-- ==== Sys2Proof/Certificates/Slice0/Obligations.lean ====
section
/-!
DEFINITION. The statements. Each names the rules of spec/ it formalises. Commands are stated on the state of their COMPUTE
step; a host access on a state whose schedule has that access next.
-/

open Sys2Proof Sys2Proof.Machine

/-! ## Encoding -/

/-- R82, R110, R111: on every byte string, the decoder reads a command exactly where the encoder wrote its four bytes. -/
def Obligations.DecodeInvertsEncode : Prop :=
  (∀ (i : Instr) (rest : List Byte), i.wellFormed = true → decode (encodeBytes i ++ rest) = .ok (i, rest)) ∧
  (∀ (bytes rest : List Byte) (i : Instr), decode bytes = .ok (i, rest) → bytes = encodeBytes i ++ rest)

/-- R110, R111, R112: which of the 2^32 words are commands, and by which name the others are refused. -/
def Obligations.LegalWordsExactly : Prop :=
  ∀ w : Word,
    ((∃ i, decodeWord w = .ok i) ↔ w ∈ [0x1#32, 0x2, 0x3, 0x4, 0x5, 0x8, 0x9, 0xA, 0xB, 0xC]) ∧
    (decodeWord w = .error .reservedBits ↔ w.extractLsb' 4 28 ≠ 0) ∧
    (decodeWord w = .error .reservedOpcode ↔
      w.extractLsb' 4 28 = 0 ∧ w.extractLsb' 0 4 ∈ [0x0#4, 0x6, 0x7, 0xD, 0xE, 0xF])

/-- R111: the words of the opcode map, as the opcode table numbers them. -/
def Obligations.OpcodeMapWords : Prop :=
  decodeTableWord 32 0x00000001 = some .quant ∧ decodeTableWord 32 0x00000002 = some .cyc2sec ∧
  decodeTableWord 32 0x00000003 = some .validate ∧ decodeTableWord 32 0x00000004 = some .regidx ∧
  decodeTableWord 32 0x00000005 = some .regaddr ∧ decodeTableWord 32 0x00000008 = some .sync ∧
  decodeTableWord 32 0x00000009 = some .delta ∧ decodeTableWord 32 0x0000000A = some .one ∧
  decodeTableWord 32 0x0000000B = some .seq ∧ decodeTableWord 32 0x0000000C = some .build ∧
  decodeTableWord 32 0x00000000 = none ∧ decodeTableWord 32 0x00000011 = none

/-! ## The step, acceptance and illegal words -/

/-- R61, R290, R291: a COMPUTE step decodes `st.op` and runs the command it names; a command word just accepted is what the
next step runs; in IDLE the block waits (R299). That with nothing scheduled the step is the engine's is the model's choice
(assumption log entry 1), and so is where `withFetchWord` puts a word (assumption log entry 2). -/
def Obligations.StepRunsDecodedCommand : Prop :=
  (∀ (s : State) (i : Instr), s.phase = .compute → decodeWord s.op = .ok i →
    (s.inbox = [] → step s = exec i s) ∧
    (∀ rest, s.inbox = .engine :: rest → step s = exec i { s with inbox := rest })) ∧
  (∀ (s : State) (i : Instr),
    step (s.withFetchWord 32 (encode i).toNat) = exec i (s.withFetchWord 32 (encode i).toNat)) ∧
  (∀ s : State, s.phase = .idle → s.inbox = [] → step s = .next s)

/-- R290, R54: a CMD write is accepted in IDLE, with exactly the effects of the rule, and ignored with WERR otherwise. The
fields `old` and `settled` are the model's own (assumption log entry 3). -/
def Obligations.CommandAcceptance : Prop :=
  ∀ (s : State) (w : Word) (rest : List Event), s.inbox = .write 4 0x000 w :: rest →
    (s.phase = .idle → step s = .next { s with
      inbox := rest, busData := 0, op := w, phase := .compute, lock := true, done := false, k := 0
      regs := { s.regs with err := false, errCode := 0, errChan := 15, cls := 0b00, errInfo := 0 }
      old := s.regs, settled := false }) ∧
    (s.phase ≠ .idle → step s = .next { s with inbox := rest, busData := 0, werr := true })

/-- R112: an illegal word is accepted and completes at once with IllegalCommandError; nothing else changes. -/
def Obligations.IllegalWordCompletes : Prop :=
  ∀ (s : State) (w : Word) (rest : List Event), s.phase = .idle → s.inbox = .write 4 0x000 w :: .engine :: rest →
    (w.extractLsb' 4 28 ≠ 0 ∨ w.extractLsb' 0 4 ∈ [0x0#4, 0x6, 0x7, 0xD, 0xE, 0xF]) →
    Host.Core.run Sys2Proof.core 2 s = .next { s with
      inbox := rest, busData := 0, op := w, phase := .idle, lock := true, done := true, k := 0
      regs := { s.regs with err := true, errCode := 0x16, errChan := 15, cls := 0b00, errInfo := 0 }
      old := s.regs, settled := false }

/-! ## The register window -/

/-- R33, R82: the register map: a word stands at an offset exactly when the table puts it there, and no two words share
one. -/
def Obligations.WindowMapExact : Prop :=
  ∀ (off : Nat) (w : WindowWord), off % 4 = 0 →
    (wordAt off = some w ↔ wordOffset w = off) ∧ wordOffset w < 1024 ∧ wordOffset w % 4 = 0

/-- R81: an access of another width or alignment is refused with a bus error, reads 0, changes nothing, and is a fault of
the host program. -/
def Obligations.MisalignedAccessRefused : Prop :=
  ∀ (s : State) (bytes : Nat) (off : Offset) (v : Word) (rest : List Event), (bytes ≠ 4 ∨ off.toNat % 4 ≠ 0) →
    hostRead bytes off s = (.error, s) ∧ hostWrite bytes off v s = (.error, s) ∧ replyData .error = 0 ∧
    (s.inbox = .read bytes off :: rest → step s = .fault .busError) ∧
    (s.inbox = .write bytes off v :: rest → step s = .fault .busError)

───

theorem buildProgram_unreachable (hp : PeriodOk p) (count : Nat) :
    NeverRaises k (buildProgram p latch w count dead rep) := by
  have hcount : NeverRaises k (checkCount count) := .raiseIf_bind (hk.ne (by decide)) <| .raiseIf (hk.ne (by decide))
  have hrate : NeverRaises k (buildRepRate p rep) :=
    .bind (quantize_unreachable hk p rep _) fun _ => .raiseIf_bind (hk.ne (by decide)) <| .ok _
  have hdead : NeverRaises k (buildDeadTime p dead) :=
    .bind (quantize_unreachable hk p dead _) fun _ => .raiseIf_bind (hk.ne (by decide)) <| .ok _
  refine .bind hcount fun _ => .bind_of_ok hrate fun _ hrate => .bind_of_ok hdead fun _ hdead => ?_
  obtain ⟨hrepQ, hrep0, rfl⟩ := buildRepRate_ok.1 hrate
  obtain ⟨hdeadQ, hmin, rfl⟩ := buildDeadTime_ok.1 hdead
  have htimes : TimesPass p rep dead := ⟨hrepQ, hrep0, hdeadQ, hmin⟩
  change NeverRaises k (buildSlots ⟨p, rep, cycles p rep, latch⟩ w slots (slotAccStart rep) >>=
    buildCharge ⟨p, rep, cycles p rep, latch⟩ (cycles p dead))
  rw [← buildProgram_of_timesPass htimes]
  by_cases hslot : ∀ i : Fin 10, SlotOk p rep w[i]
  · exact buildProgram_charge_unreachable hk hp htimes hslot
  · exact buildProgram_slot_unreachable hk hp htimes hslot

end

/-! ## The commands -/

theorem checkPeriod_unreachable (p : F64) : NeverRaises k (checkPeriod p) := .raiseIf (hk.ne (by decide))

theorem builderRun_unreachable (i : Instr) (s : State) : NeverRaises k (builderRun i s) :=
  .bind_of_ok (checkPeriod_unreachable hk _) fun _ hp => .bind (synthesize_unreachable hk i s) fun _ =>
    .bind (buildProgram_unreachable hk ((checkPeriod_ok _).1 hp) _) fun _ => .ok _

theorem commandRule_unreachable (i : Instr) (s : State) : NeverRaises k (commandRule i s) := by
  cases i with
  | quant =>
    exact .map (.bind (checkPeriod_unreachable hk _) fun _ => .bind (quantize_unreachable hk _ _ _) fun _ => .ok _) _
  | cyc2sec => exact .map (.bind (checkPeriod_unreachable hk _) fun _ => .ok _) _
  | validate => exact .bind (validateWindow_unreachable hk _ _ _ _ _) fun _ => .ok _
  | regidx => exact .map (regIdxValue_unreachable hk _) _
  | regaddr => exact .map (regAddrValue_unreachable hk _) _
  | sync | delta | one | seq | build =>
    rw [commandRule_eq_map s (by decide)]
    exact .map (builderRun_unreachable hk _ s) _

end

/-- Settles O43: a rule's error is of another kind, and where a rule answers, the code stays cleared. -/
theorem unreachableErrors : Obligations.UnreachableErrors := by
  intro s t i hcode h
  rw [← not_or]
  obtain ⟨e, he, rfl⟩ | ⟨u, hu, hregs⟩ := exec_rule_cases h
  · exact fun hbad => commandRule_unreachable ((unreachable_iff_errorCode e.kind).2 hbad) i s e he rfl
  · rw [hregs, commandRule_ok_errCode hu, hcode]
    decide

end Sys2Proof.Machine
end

───

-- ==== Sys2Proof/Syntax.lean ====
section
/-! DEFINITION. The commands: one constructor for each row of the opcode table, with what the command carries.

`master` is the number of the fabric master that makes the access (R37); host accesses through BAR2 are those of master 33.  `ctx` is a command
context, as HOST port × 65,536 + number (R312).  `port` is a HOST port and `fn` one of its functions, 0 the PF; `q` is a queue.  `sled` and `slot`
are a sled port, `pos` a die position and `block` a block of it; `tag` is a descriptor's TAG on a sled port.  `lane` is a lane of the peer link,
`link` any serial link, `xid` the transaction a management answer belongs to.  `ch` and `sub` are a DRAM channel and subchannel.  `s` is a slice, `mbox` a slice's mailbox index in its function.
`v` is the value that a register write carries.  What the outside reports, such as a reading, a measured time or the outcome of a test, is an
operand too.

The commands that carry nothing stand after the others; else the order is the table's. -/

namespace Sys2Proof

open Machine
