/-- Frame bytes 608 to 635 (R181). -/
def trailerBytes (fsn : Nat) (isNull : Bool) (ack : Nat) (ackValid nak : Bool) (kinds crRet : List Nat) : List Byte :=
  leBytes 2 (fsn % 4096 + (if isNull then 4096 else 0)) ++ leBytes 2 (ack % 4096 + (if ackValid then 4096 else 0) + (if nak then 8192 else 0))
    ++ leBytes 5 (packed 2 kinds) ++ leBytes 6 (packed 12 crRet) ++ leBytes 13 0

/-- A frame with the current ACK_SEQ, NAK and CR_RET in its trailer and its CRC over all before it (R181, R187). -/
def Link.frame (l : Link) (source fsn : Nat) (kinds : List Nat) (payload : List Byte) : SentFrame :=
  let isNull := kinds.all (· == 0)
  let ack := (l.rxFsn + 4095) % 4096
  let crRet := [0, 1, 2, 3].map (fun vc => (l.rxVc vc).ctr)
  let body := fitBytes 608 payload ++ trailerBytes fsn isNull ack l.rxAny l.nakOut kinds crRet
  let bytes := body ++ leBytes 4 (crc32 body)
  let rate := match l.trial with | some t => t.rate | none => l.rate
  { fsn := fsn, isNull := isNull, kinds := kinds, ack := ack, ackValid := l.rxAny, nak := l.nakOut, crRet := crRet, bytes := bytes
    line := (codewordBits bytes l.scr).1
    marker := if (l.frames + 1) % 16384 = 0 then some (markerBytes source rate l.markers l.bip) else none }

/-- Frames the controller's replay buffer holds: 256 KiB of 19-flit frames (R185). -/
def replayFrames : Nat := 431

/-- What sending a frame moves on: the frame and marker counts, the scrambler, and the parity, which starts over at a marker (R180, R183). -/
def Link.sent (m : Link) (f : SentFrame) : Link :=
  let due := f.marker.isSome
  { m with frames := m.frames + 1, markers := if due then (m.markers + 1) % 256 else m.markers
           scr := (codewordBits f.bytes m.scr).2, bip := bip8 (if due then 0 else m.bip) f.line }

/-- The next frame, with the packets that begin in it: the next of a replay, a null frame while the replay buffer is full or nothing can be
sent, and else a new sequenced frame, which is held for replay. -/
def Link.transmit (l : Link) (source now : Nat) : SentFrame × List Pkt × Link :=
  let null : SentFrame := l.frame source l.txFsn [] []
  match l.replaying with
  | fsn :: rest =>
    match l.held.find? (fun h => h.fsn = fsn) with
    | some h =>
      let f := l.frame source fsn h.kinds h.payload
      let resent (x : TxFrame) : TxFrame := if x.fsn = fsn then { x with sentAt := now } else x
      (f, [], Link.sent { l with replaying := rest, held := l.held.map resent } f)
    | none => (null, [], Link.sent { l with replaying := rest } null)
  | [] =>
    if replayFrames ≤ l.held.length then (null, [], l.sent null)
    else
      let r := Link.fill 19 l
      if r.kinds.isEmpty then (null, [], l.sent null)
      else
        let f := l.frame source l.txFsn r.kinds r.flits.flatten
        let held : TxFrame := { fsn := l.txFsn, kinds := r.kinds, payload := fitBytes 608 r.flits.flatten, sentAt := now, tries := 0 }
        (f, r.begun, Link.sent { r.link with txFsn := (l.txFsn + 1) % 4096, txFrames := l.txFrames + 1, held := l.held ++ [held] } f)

───

Activity: Only the number is wanted: how many lines in the entries above include the word "hrepQ"?

Response to the task: 2